◆ WORK TO BE COMPLETED ◆
For the records below, give the number of lines containing the word "exitStream" and no other text.

◆ RECORDED INFORMATION ◆
Start of Block
/-- A non-steering core's part differs from the stream's continuation (R201).  A zero-pass core whose prologue ends by a
taken branch to the kernel address is compared there as at any redirect bundle, and detaches at boundary 0 (DESIGN CHOICE,
log entry 124; entry 90 has the prologue that ends without one). -/
def Dev.partDiverges (d : Dev) (n : Nat) : Bool :=
  let c := d.core n
  c.attached && c.cons ≠ 0 && !c.lp.inTaskLoop &&
    (match tget (d.cluster (clusterOf n)).fe.conts (c.cons - 1) with
     | some (a, _) => a ≠ c.pc && c.seq.region ≠ .none && (a = (d.cluster (feOf d (clusterOf n))).fe.kern)
     | none => false)

/-- The stream waits at the bundle that the core has just consumed for its steering core (R200, R201). -/
def Dev.awaitsSteering (d : Dev) (n : Nat) : Bool :=
  let c := d.core n
  let g := feOf d (clusterOf n)
  c.attached && c.cons ≠ 0 && (d.cluster g).fe.redirect = some (c.cons - 1)

/-- PASS_BOUNDARY on a core: results land, the trip count is evaluated, the next part begins (R192); a loop level
still active is LOOP_NEST (R156), and a boundary stop asked for is taken (R496) (DEDUCED, log entry 43). -/
def passBoundary (m : Memory) (d : Dev) (n time : Nat) : Option Dev :=
  let c := d.core n
  let others := c.waits.filter (· ≠ .boundary)
  if c.run ≠ .running || !c.boundaryDue || !others.isEmpty || !c.answered || d.awaitsSteering n ||
      (c.stopReq && !c.mat.pushes.isEmpty) then none
  else match c.task with
    | none => none
    | some t =>
      let c := { c.landAll with waits := [] }
      match c.strayLevel with
      | some l =>
        let v := c.lp.level l
        let succ := (c.nextPart t).pc
        some ((d.setCore n c).takeEvent m n c succ succ (mkFault 0x08 v.syl (toW l)) time)
      | none =>
        let c := (c.nextPart t).clearPlanes
        let c := { c with atBnd := true, spanStart := none, heldSum := 0 }
        let d := d.setCore n c
        let d := if d.partDiverges n then d.updCore n fun c => (c.detach c.ready).count 0x0D 1 else d
        if c.stopReq then
          some ((d.updCore n fun c => { c with stopReq := false, ready := c.quietAt }).takeEvent m n c c.pc c.pc
            (mkStop 0xD1 0 3) time)
        else some d

/-- PASS_BOUNDARY (R192). -/
def execPassBoundary (core : Nat) (s : State) : Host.Outcome State Fault Refusal :=
  happening (fun s => passBoundary s.mem s.dev core s.time) s

/-! ## Pre-emption (R35, R193, R211, R213) -/

/-- Does a pending pre-emption halt the core now (R35)?  After an EXIT or a cancel the epilogue runs first (R39,
R42). -/
def Core.haltDue (c : Core) : Bool :=
  c.preempt && (match c.run with
    | .idle => c.csrq.isEmpty
    | .running => c.atBnd && c.waits.isEmpty && c.csrq.isEmpty && !c.boundaryDue &&
        !(match c.task with | some t => t.leaving | none => false)
    | _ => false)

/-- A core halts: its phase ends, it leaves the attached set with its ATT bit kept, and a fused pair unfuses. -/
def Dev.haltCore (d : Dev) (n : Nat) : Dev :=
  let c := d.core n
  let g := clusterOf n
  let d := if c.task.isSome then (if c.isMember then d.unfuse g else d).endPhase n else d
  d.updCore n fun c => { c with
    run := .halted, savedAtt := c.attached, attached := false, ibuf := [], cwaits := [], joinWait := none, fuseWait := none,
    gaps := [] }

/-- The words of the core's next bundle, as far as it has them. -/
def Core.nextWords (c : Core) : List Word :=
  match (if c.lp.innermost.isSome then c.lp.buffer.find? fun f => f.addr = c.pc else none).or
      (if c.attached then (c.ibuf.head?.map (·.f)) else c.fetched) with
  | some f => if f.addr = c.pc then f.words else []
  | none => []

/-- The cycles up to the core's clock are charged before it halts or ends its task without a bundle (R489). -/
def Dev.accountNow (m : Memory) (d : Dev) (n time : Nat) : Dev :=
  let c := d.core n
  d.accountTo m n c c.pc c.nextWords c.ready time

/-- PREEMPT_HALT (R35, R193): at a boundary, or at once when idle; pushes in flight have been written first, and every
W operation has finished. -/
def execPreemptHalt (core : Nat) (s : State) : Host.Outcome State Fault Refusal :=
  happening (fun s =>
    let c := s.dev.core core
    if isGeneral core || !c.haltDue || !c.mat.pushes.isEmpty then none
    else
      let d := s.dev.updCore core fun c => ({ c with ready := c.quietAt }).gap 2 c.charged c.quietAt
      let d := if c.task.isSome then d.accountNow s.mem core s.time else d
      some ((d.haltCore core).noteHalt core s.time)) s

/-- A cycle in which the core waits, for a reason of R491; it counts against the iteration bound.  A boundary, an empty
buffer and a JOIN have been waited for since the last bundle, whatever else was. -/
def Core.waitCycle (why : Nat) (c : Core) : Core :=
  { c with ready := c.ready + 1 }.gap why (if why ≤ 4 then c.charged else c.ready) (c.ready + 1)

/-- Cycles counted against the iteration bound (R35). -/
def Core.spanCycles (c : Core) : Nat := match c.spanStart with | some x => c.ready - x - c.heldSum | none => 0

/-- Is the core's task ending (R131)? -/
def Core.isEnding (c : Core) : Bool := c.waits.any fun w => match w with | .ending _ => true | _ => false

/-- Does ITERATION_OVERRUN apply (R35)? -/
def Core.overrunDue (c : Core) : Bool :=
  c.preempt && c.run = .running && !c.isEnding &&
    (match c.task with | some t => wfld (nth t.words 7 0) 32 32 < c.spanCycles | none => false)

/-- ITERATION_OVERRUN (R35): at the bundle reached; the task ends as faulted and the core halts. -/
def execIterationOverrun (core : Nat) (s : State) : Host.Outcome State Fault Refusal :=
  happening (fun s =>
    let c := s.dev.core core
    if isGeneral core || !c.overrunDue then none
    else
      let bound := match c.task with | some t => wfld (nth t.words 7 0) 32 32 | none => 0
      some ((s.dev.accountNow s.mem core s.time).takeEvent s.mem core c c.pc c.pc (mkFault 0x07 (toW bound) (toW c.spanCycles)) s.time)) s

/-! ## Interrupts (R184, R158, R511) -/

/-- INTERRUPT (R184): between bundles, in user mode with IE = 1. -/
def execInterrupt (core : Nat) (s : State) : Host.Outcome State Fault Refusal :=
  happening (fun s =>
    let c := s.dev.core core
    if !isGeneral core || c.run ≠ .running || c.seq.priv || !c.seq.ie || !s.dev.sys.irq.contains (core - 256) then none
    else
      let y := s.dev.sys
      let d := { s.dev with sys := { y with irq := y.irq.erase (core - 256) } }
      some (d.takeEvent s.mem core c c.pc c.pc (mkStop 0xE2 0 0) s.time)) s

/-- HALT_WAKE (R158): a sleeping general core goes on when an interrupt is pending; no trap is taken, and the interrupt
that woke it is no longer pending (DEDUCED, log entry 86). -/
def execHaltWake (core : Nat) (s : State) : Host.Outcome State Fault Refusal :=
  happening (fun s =>
    let c := s.dev.core core
    if c.run = .asleep && isGeneral core && s.dev.sys.irq.contains (core - 256) then
      let y := s.dev.sys
      some ({ s.dev with sys := { y with irq := y.irq.erase (core - 256) } }.updCore core
        fun c => { c with run := .running })
    else none) s

/-! ## Resolutions of a held core (R180, R181, R187, R214) -/

/-- Cycles that firmware takes over a hold (R515: open); they do not count against the bound (R35). -/
def Core.afterHold (c : Core) (cycles : Nat) : Core :=
  { c with run := .running, ready := c.ready + cycles, heldSum := c.heldSum + cycles }.gap 1 c.charged (c.ready + cycles)

/-- Replay (R181): the whole bundle executes again, and its access walks again (R119); where its fetch failed, the front
end fetches again for every core held at that position (R214). -/
def Dev.replay (d : Dev) (n cycles : Nat) : Option Dev :=
  let c := d.core n
  match c.run with
  | .held e =>
    if e.kind ≠ .replayable then none
    else
      let stream := c.attached && (match c.ibuf with | x :: _ => x.f.fault.isSome | [] => false)
      let d := if stream then d.refetch (feOf d (clusterOf n)) else d
      let d := if e.cause = 0x32 then d.forgetPage ((d.ctxOfCore n).getD noContext) (clusterOf n) e.info0 else d
      some (d.updCore n fun c =>
        let c := c.afterHold cycles
        { c with fetched := match c.fetched with | some f => if f.fault.isSome then none else some f | none => none })
  | _ => none

/-- Continue after a stop (R181, R187): as the completed bundle would have led, an EXIT included. -/
def Dev.continueStop (m : Memory) (d : Dev) (n cycles time : Nat) : Option Dev :=
  let c := d.core n
  match c.run with
  | .held e =>
    if e.kind ≠ .stop then none
    else
      let d := d.updCore n fun c => { c.afterHold cycles with exitDue := false, exitStream := false }
      if !c.exitDue then some d
      else if c.seq.region = .epilogue then some (d.taskEnd m n c.exitOutcome time)
      else
        let d := d.updCore n Core.takeExit
        some (if c.exitStream then d.redirected n (d.core n).pc (d.core n).ready else d)
  | _ => none

/-- Unresolved (R181): the task ends as faulted at the bundle. -/
def Dev.unresolved (m : Memory) (d : Dev) (n time : Nat) : Option Dev :=
  match (d.core n).run with
  | .held _ => some (d.taskEnd m n 3 time)
  | _ => none

/-- SEQ_RESUME_REPLAY (R181). -/
def execSeqResumeReplay (core : Nat) (s : State) : Host.Outcome State Fault Refusal :=
  happening (fun s => s.dev.replay core (Config.freeCycles s.free)) s

/-- SEQ_RESUME_CONTINUE (R181, R187). -/
def execSeqResumeContinue (core : Nat) (s : State) : Host.Outcome State Fault Refusal :=
  happening (fun s => s.dev.continueStop s.mem core (Config.freeCycles s.free) s.time) s

/-- SEQ_RESUME_UNRESOLVED (R181). -/
def execSeqResumeUnresolved (core : Nat) (s : State) : Host.Outcome State Fault Refusal :=
  happening (fun s => s.dev.unresolved s.mem core s.time) s

/-! ## Debugging (R483, R496) -/

/-- Source unit of a trace unit (R188). -/
def traceEngine (u : Nat) : Nat := 394 + u

/-- Context of a core with its record. -/
def Dev.ctxAt (d : Dev) (n : Nat) : Option (Nat × Ctx) :=
  (d.ctxOfCore n).bind fun c => (d.ctx c).map fun x => (c, x)

/-- Is the core's context debuggable (R483)? (DEDUCED, log entry 71) -/
def Dev.debuggable (d : Dev) (n : Nat) : Bool := ((d.ctxAt n).map (·.2.dbg)).getD false

/-- Firmware's write to a trace register of number 0xD000 + o of a core, in a context that is not debuggable, is ignored
and recorded (R483, R501). -/
def Dev.debugRefused (d : Dev) (n ctx o info time : Nat) : Dev :=
  d.engineReport (traceEngine (traceUnitOf n)) ctx 0xD0 .fault 0 (toW (0xD000 + o)) (toW info) time

/-- Firmware writes REQ = 1 to a core's TRC.DBG (R483, R496). -/
def Dev.requestStop (d : Dev) (n time : Nat) : Dev :=
  match d.ctxAt n with
  | none => d
  | some (ctx, x) =>
    if !x.dbg then d.debugRefused n ctx 0x11 4 time else d.updCore n fun c => { c with stopReq := true }

/-- BOUNDARY_STOP_REQUEST (R483, R496): firmware asks for a stop at the core's next boundary. -/
def execBoundaryStopRequest (core : Nat) (s : State) : Host.Outcome State Fault Refusal :=
  happening (fun s => if isGeneral core then none else some (s.dev.requestStop core s.time)) s

end Sys2Proof.Machine
end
End of Block
◆ SOLUTION TO THE EXERCISE ◆
2